Frucall is a mobile service that tells you if you can get a better price for something online than you can in a store. You call a number enter the upc and then learn of the best price on the web for an item. It's an interesting idea and the service seems to offer some cool interactions between phone, web, and people. It seems that if you like the price they tell you on the phone that a call center agent will place an online order for you, and users can also use the service to bookmark items and leave themselves notes. I'm not sure how they handle the fact that items online are usually less expensive than those in stores minus the shipping and occasional sales tax charges but perhaps that is up to user to figure out. I don't think I'd use it but I am interested in the way that they are interacting with typed in UPC codes.

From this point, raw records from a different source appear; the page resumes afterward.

-- ==== Sys2Proof/Tests/Slice0.lean ====
section
/-! SUPPORT. Tests: the well-formedness checks, worked examples of the spec, single steps, and a witness for each statement that has
hypotheses. -/

open Sys2Proof Sys2Proof.Machine

namespace Sys2Proof.Tests

set_option Elab.async false
set_option linter.unusedVariables false

/-! ### States the tests share -/

/-- A block that serves: out of reset, cx_present high. -/
def serving : State := { State.reset.setReg 0x10008 0 with pwr := { Power.init with present := true } }
/-- Partition 0 runs on frame 0, and rod 0 stands at a word, with some scalar registers. -/
def rodAt (w : W64) (regs : List (Nat × W64)) : State :=
  let s := ({ serving.setReg (pReg 0 8) 1 with imem := Memory.write64 [] 0 w }).setPart 0 { Part.init with st := .running, owned := true }
  s.setRod 0 { Rod.init with imgLen := 16, s := regs }
/-- The instruction that rod 0 issues next. -/
def cx (s : State) : Ctx := (s.readyOp 0).getD ⟨0, 0, 0, 0, 0, 0, .nop, []⟩
/-- The next state of an outcome. -/
def nextOf (o : Host.Outcome State Fault Refusal) : State := match o with | .next t => t | _ => State.reset
/-- An outstanding operation of a rod's remote-memory unit. -/
def remOp (tag : Nat) (kind : RemKind) (addr len : Nat) : RemOp :=
  ⟨tag, tag, 0, 0, kind, some 3, 5, addr, 0x100, len, 9, 0, [], [], none, 0, [], [], 0, false⟩
/-- Page tables that map the first large page of partition 0's range, pinned and writable, at 0x400_0000 of HBM. -/
def pageTables : Memory :=
  Memory.write64 (Memory.write64 (Memory.write64 [] 0x1000 0x4000000000004000) 0x4000 0x4000000000008000) 0x8000 0x9E00000004000000
/-- A block at work: READY, frame 0 with partition 0, its first large page mapped. -/
def ready : State :=
  { (((serving.setReg 0x10020 0xC).setReg (pReg 0 8) 1).setReg 0x400100 0x1000) with hbm := pageTables }
/-- Bytes that are not zero, `n` of them from `base`. -/
def memFill (base n : Nat) : Memory := (List.range n).map (fun k => (base + k, BitVec.ofNat 8 (1 + k * k * 7 % 250)))
/-- A descriptor of one decode row, sealed with the check of its bytes. -/
def desc0 : Desc := ⟨7, 1, [⟨0, true, 3, 4, 5, 0, 1, 0xFFFF⟩], [], 0, 100, 0, [], 0⟩
def sealedDesc : Desc := { desc0 with check := ready.jrnlHash (desc0.bytes 0) }
/-- Partition 0 held by a fault with that descriptor's step open, its bytes in place. -/
def heldOpen : State :=
  ((((ready.setReg 0x30030 3).rangeWrite 0 (ready.descAt 0 7) (desc0.bytes 0)).onRod 0 (fun r => { r with pc := 16 })).setPart 0
    { Part.init with st := .held, hold := 4, opened := some sealedDesc })
/-- Tenant 0 attached with entries fetched in its submission queue 0. -/
def queued (s : State) (l : List (List W64)) : State :=
  s.setTen 0 { Tenant.init with st := .attached, sq := [(0, { SubQueue.init with batches := [(List.range l.length).map (fun k => ⟨k, nth [] l k, none, 0, false⟩)] })] }
/-- The entry at the front of that queue, and its batch. -/
def front (s : State) (op : Nat) : SubEntry × List SubEntry := (s.takeEntry 0 0 0 op).getD (⟨0, [], none, 0, false⟩, [])
/-- Partition 0 running and open to tenant 0: one input buffer, one ring of 16 entries, a quota of 2. -/
def open_ : State :=
  ((((ready.setReg (hReg 0 0x20) 1).setReg (ringReg 0 0 8) 0x401).setReg 0x90100 2).setReg (hReg 0 8) 0xFF).setPart 0
    { Part.init with st := .running, step := 7 }
/-- A small dense model with 4 KV blocks and a program of 2 words. -/
def model0 : ModelManifest :=
  { kind := .dense, layers := 1, d := 1024, ffn := 1024, qHeads := 8, kvHeads := 8, headDim := 64, experts := 0, sharedExperts := 0, expertsPerRow := 0, norm := .rms, act := .siluGated, position := .rotary, pooling := .none, vocab := 100, context := 1024, params := 1000, weightBits := 8, modelId0 := 1, modelId1 := 2, banks := [0, 0, 0, 0, 0, 0, 0], bankFormats := (0, 0), kvBase := 0x100000, kvCount := 4, kvBytes := 65536, program := [0x400000000000000, 0x400000000000000] }
/-- An empty operation of the beam. -/
def beamOp0 : BeamOp := ⟨0, 0, 0, 0, 0, 0, []⟩
/-- A state that several witnesses share. -/
def base1 : State := ((((open_.setReg 0x700000 0xF).setReg (hReg 0 0x10) 0x6000000).setReg (hReg 0 0x18) 13).setTen 0 { Tenant.init with st := .attached }).setChan 0 { Chan.init with inPosted := 8, inNon := 8, outPosted := 8, outNon := 2 }
/-- A state that several witnesses share. -/
def base2 : State := (((((((open_).hbmWrite64 32800 0x4000000000009000).hbmWrite64 36864 0x9200000004A00000).hbmWrite64 36872 0xB200000000020000).hbmWrite64 36880 0x9A00000004A10000).hbmWrite64 36888 0x9300000004A20000).hbmWrite64 36896 0xB804000000030000).setReg (pReg 0 0x18) 8 |>.setReg (poolReg 1 0) 0x4000000000000000
/-- A state that several witnesses share. -/
def base3 : State := (open_.setPart 1 { Part.init with st := .held, hold := 2, haltHeld := true, opened := some desc0, wdog := 10 }).setPart 2 { Part.init with st := .held, hold := 4, haltHeld := true }
/-- A state that several witnesses share. -/
def base4 : State := ((((open_.setReg 0x700000 0xF).setReg (hReg 0 0x10) 0x6000000).setReg (hReg 0 0x18) 13).setTen 0 { Tenant.init with st := .attached , sq := [(0, { SubQueue.init with tail := 1, rd := 1, ends := [1], reading := true })] }).setChan 0 { Chan.init with inPosted := 8, inNon := 8, outPosted := 8, outNon := 2 }
/-- A state that several witnesses share. -/
def base5 : State := ((((((((open_).hbmWrite64 32800 0x4000000000009000).hbmWrite64 36864 0x9200000004A00000).hbmWrite64 36872 0xB200000000020000).hbmWrite64 36880 0x9A00000004A10000).hbmWrite64 36888 0x9300000004A20000).hbmWrite64 36896 0xB804000000030000).setReg (pReg 0 0x18) 0 |>.setReg (poolReg 1 0) 0x4000000000000000).setPart 0 { Part.init with st := .running, t1 := 0 }
/-- A state that several witnesses share. -/
def base6 : State := ((open_.setReg 0x700000 0xF).setReg (hReg 0 0x10) 0x6000000).setReg (hReg 0 0x18) 13
/-- A state that several witnesses share. -/
def base7 : State := (((open_.setReg 0x10018 0x4).setReg 0x10238 0).setReg 0x30100 7).setReg 0x600000 5 |>.setReg 0x10008 4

An approach more up my alley was being taken by a project called I Buy Right which matches images of UPC codes up to a database of socially conscious product attributes. The project looks like it has ground to a halt for the time being amid some unfortunate fortune hunting circumstances. As I read about the project I began to think that it would work better if one could sms the upc to the database rather than take a photo. Surely that would be easier to do than the photo scanning they were planning. I actually think I would use something like this and am sorry.
The NYT has some really interesting services in this article and I'm very excited to try Google's.I've yet to try Google's sms service but am excited about that.
For, for an ad-free option, there is a little-known Google
service. Send a text message to 46645 (that’s “Google”; leave off the
last E for efficiency). In the body of the message, type what you’re
looking for, like “Roger McBride 10025” or “chiropractor dallas tx.”
Seconds later, you get a return message from Google, complete with the
name, address, and phone number.
FREE ANSWERS Google’s
46645 text-messaging service can fetch much more than phone numbers. It
can also send you the weather report (in the body, type, for example,
“weather sacramento”), stock quotes (“amzn”), where a movie is showing
nearby (type “flushed away 44120”), what a word means (“define
schadenfreude”), driving directions (“miami fl to 60609”), unit
conversions (“liters in 5 gallons”), currency conversions (“25 usd in
euros”), and so on.
Another service I would use is one in which you could sms the name of a fish and get back a report about whether it was good to eat it. I carry around a chart in my wallet but it would be easier to text the name of the fish and get something back. Any takers?